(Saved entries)
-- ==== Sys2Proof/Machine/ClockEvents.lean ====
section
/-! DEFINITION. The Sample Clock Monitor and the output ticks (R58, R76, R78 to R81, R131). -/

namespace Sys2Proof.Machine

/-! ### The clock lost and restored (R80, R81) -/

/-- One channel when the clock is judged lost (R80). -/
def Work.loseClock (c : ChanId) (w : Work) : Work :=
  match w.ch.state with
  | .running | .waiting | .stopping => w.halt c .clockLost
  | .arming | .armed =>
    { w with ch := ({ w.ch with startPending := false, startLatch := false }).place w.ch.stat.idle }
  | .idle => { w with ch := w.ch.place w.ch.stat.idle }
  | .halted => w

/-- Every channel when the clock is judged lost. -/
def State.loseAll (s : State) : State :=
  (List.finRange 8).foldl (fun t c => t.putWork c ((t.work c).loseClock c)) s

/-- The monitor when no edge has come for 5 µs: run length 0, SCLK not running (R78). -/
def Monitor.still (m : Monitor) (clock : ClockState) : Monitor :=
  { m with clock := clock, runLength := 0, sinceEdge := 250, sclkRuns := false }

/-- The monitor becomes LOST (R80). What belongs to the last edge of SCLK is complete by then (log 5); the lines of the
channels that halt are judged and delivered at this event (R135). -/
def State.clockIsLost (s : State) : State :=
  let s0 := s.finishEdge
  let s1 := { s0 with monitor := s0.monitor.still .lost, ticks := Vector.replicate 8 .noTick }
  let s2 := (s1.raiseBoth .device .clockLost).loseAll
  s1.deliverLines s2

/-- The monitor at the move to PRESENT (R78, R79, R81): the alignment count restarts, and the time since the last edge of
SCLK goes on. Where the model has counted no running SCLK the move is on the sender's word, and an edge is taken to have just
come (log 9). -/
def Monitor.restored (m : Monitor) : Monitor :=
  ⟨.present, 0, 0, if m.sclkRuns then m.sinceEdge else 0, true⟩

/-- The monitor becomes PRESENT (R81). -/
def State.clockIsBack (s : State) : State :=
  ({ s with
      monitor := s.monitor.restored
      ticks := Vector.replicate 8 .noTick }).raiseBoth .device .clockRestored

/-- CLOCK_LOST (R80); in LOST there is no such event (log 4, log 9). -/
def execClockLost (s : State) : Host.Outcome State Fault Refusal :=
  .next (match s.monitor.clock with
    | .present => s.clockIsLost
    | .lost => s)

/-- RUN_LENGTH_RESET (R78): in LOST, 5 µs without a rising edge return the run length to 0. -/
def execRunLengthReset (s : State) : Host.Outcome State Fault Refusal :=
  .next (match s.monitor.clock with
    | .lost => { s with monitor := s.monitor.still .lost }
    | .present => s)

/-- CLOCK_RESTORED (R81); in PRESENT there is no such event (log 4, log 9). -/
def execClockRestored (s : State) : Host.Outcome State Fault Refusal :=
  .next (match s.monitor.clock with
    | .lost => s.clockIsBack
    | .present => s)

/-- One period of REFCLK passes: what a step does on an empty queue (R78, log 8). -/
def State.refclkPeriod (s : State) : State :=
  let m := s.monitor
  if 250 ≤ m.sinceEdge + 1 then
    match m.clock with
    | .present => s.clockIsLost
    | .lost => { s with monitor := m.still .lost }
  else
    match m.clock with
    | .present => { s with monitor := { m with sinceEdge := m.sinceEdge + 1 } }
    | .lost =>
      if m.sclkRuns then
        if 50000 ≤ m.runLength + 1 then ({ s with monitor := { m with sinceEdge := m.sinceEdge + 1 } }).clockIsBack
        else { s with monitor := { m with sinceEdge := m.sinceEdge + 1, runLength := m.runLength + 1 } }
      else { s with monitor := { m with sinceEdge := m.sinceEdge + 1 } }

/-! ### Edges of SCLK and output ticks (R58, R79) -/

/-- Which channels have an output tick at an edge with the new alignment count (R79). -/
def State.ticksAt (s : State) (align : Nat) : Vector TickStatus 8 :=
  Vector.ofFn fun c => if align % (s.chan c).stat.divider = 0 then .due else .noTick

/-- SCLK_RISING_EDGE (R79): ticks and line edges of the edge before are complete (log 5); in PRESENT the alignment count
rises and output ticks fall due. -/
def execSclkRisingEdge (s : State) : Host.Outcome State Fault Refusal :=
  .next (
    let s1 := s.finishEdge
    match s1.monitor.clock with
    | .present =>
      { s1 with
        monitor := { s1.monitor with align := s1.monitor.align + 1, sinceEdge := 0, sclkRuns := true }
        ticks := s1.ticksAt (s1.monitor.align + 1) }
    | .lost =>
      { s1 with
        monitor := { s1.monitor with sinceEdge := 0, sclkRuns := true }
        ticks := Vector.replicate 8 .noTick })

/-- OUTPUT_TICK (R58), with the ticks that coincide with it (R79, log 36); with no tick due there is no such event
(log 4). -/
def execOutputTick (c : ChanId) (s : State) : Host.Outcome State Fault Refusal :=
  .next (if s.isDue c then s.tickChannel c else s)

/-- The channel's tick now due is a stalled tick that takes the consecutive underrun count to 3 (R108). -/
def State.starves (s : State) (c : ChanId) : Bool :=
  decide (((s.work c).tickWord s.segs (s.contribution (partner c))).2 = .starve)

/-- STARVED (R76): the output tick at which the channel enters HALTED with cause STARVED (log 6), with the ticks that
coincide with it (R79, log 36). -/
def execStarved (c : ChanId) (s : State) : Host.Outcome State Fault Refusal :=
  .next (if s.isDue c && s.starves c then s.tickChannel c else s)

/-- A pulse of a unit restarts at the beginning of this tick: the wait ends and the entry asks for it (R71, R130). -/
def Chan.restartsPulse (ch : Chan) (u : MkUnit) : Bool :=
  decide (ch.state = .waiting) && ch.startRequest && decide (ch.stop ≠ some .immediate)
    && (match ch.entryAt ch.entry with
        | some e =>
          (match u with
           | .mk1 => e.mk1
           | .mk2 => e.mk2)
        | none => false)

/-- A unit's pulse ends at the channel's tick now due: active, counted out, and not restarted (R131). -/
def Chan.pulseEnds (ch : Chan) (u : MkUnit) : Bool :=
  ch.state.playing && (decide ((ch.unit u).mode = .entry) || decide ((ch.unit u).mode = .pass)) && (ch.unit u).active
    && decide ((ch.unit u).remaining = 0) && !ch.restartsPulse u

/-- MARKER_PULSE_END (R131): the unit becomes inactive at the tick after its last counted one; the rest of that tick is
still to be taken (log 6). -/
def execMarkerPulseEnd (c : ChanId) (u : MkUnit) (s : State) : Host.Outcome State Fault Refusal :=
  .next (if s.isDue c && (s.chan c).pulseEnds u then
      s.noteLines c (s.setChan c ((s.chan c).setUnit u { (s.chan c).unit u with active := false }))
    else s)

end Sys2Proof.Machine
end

• [What is needed]
Print, please, the lines above from the very first through the one that holds "w.ch with startPending", both included, word for word and with nothing else.

• [Your response]
-- ==== Sys2Proof/Machine/ClockEvents.lean ====
section
/-! DEFINITION. The Sample Clock Monitor and the output ticks (R58, R76, R78 to R81, R131). -/

namespace Sys2Proof.Machine

/-! ### The clock lost and restored (R80, R81) -/

/-- One channel when the clock is judged lost (R80). -/
def Work.loseClock (c : ChanId) (w : Work) : Work :=
  match w.ch.state with
  | .running | .waiting | .stopping => w.halt c .clockLost
  | .arming | .armed =>
    { w with ch := ({ w.ch with startPending := false, startLatch := false }).place w.ch.stat.idle }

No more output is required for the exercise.